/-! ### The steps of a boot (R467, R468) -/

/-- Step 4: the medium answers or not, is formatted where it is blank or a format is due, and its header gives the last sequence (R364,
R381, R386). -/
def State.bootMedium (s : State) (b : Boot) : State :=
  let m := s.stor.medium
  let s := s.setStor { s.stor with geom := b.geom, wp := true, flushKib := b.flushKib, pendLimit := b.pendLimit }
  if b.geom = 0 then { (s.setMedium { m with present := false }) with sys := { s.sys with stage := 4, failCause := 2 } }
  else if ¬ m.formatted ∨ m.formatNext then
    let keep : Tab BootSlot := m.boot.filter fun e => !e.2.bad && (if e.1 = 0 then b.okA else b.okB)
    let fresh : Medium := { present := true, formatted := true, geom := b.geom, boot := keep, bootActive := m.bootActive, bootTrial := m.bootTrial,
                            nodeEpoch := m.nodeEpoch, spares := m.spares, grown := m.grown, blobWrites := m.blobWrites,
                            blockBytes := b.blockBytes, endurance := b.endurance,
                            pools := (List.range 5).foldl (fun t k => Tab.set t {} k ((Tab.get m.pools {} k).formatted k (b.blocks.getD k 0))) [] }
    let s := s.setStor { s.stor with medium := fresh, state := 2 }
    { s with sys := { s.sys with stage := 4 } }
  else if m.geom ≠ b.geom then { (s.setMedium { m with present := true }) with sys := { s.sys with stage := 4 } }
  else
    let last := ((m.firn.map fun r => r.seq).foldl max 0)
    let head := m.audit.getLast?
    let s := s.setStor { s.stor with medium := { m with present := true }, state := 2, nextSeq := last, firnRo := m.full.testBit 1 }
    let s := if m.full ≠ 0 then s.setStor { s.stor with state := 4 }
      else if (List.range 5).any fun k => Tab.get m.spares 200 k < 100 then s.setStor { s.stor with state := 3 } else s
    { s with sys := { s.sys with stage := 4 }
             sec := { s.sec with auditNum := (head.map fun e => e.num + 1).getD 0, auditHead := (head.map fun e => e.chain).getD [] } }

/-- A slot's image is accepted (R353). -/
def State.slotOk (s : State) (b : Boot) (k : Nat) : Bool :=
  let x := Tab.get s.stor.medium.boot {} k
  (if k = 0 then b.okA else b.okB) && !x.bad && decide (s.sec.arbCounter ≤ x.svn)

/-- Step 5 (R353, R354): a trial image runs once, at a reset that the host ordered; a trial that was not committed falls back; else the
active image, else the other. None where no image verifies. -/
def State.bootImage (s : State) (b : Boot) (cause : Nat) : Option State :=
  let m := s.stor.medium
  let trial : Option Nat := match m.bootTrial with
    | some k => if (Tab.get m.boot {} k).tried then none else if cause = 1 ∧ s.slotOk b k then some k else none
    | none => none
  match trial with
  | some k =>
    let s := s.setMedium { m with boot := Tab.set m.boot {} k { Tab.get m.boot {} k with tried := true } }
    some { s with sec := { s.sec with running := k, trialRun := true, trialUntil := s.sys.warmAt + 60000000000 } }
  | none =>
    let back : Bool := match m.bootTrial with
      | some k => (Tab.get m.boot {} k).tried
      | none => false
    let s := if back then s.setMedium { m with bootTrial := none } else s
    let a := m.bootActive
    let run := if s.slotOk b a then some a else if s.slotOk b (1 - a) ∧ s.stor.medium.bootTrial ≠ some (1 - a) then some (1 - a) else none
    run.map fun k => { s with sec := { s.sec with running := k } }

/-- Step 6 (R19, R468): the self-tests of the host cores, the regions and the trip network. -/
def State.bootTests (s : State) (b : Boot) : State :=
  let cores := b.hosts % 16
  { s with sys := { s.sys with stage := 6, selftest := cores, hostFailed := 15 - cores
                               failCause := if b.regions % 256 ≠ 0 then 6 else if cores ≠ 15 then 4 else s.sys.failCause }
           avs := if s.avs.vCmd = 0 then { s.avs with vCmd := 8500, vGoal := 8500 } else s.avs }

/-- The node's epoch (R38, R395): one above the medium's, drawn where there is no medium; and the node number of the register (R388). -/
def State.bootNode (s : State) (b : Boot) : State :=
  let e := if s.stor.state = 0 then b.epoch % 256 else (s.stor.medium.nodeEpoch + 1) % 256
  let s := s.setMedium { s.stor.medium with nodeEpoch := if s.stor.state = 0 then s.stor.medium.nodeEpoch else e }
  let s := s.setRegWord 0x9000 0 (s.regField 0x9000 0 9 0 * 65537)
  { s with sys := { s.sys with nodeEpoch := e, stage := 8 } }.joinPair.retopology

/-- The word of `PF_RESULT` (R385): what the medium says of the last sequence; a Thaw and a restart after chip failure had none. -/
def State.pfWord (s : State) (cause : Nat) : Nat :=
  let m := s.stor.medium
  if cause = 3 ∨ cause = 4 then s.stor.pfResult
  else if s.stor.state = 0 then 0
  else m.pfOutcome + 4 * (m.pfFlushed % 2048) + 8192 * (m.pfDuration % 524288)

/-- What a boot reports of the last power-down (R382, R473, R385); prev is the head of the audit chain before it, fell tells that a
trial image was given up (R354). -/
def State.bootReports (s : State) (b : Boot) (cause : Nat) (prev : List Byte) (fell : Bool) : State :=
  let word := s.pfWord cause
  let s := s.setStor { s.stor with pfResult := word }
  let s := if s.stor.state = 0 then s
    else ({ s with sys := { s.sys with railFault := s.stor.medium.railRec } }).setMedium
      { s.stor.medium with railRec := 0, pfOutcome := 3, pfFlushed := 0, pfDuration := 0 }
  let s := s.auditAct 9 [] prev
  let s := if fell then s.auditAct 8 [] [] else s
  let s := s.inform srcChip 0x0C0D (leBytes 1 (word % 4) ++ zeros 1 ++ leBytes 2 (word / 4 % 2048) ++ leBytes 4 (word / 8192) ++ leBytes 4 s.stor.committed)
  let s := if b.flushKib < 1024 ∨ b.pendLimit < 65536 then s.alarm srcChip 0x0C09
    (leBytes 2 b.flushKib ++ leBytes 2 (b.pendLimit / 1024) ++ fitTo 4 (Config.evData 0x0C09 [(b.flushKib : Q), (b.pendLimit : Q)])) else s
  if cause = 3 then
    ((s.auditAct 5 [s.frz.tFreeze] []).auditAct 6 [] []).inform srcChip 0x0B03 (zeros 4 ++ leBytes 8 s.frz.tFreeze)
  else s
==
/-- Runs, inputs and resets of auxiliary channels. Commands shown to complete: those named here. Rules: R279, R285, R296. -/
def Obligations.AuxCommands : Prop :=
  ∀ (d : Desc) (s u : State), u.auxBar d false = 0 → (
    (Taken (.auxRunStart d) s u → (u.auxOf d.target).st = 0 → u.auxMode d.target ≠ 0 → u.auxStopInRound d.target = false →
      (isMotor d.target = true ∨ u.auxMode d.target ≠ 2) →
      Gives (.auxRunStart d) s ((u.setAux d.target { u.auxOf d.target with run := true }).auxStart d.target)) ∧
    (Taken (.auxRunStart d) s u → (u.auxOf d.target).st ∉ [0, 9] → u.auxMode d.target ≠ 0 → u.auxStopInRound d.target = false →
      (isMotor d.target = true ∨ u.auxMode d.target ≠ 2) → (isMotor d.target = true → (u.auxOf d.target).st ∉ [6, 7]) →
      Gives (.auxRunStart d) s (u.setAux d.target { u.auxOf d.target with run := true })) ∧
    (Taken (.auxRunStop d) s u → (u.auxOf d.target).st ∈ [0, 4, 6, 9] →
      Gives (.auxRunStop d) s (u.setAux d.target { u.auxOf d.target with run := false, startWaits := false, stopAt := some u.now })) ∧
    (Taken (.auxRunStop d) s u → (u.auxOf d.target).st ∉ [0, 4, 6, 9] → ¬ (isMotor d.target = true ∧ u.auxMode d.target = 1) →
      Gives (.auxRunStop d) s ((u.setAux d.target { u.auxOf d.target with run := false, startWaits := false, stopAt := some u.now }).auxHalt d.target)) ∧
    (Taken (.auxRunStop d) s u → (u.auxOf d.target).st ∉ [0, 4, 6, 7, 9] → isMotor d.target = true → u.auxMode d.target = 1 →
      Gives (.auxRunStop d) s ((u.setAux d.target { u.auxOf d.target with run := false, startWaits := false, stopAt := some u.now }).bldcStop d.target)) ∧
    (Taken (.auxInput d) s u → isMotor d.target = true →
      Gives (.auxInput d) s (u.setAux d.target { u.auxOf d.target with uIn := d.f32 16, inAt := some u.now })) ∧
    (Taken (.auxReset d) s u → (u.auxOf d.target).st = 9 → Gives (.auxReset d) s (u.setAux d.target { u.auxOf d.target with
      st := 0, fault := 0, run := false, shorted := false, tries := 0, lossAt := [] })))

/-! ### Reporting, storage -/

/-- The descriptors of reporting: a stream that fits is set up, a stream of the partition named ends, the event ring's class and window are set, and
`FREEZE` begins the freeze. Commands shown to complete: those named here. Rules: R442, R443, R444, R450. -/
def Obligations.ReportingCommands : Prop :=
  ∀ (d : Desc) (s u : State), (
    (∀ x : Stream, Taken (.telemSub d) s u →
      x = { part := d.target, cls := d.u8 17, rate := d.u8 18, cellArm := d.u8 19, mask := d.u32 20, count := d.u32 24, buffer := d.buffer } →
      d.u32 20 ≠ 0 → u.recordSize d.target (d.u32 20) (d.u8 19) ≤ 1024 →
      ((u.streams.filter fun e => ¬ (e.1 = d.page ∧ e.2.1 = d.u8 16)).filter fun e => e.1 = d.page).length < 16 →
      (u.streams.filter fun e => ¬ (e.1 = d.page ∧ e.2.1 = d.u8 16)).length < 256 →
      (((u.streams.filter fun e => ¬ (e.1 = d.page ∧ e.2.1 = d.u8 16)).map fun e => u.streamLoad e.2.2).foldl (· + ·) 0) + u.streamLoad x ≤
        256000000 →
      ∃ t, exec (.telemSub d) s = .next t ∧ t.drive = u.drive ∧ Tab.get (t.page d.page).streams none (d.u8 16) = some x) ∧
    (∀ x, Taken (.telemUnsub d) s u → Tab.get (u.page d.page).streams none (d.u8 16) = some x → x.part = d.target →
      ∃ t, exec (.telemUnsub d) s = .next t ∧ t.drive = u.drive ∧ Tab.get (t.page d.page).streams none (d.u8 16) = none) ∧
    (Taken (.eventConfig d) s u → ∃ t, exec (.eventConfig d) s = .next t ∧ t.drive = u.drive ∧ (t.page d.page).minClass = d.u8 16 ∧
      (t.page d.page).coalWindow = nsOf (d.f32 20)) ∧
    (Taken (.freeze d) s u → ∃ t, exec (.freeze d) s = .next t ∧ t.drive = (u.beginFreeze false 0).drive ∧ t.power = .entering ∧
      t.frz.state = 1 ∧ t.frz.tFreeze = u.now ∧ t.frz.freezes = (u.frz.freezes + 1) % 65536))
* * *
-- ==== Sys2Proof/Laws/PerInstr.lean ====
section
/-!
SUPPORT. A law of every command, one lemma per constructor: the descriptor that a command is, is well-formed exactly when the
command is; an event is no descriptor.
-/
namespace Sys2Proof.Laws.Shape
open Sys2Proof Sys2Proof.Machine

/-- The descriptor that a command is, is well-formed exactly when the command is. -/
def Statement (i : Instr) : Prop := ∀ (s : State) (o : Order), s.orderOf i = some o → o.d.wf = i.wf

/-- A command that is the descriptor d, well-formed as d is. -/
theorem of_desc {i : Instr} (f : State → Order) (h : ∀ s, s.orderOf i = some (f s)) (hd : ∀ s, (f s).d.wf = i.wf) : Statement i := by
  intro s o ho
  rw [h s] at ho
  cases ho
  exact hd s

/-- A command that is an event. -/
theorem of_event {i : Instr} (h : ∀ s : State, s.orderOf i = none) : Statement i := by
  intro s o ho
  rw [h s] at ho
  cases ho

ASSIGNMENT:
Wherever the word "filter" appears in the listing above, copy that line.

ANSWER TO THIS EXERCISE:
    let keep : Tab BootSlot := m.boot.filter fun e => !e.2.bad && (if e.1 = 0 then b.okA else b.okB)
      ((u.streams.filter fun e => ¬ (e.1 = d.page ∧ e.2.1 = d.u8 16)).filter fun e => e.1 = d.page).length < 16 →
      (u.streams.filter fun e => ¬ (e.1 = d.page ∧ e.2.1 = d.u8 16)).length < 256 →
      (((u.streams.filter fun e => ¬ (e.1 = d.page ∧ e.2.1 = d.u8 16)).map fun e => u.streamLoad e.2.2).foldl (· + ·) 0) + u.streamLoad x ≤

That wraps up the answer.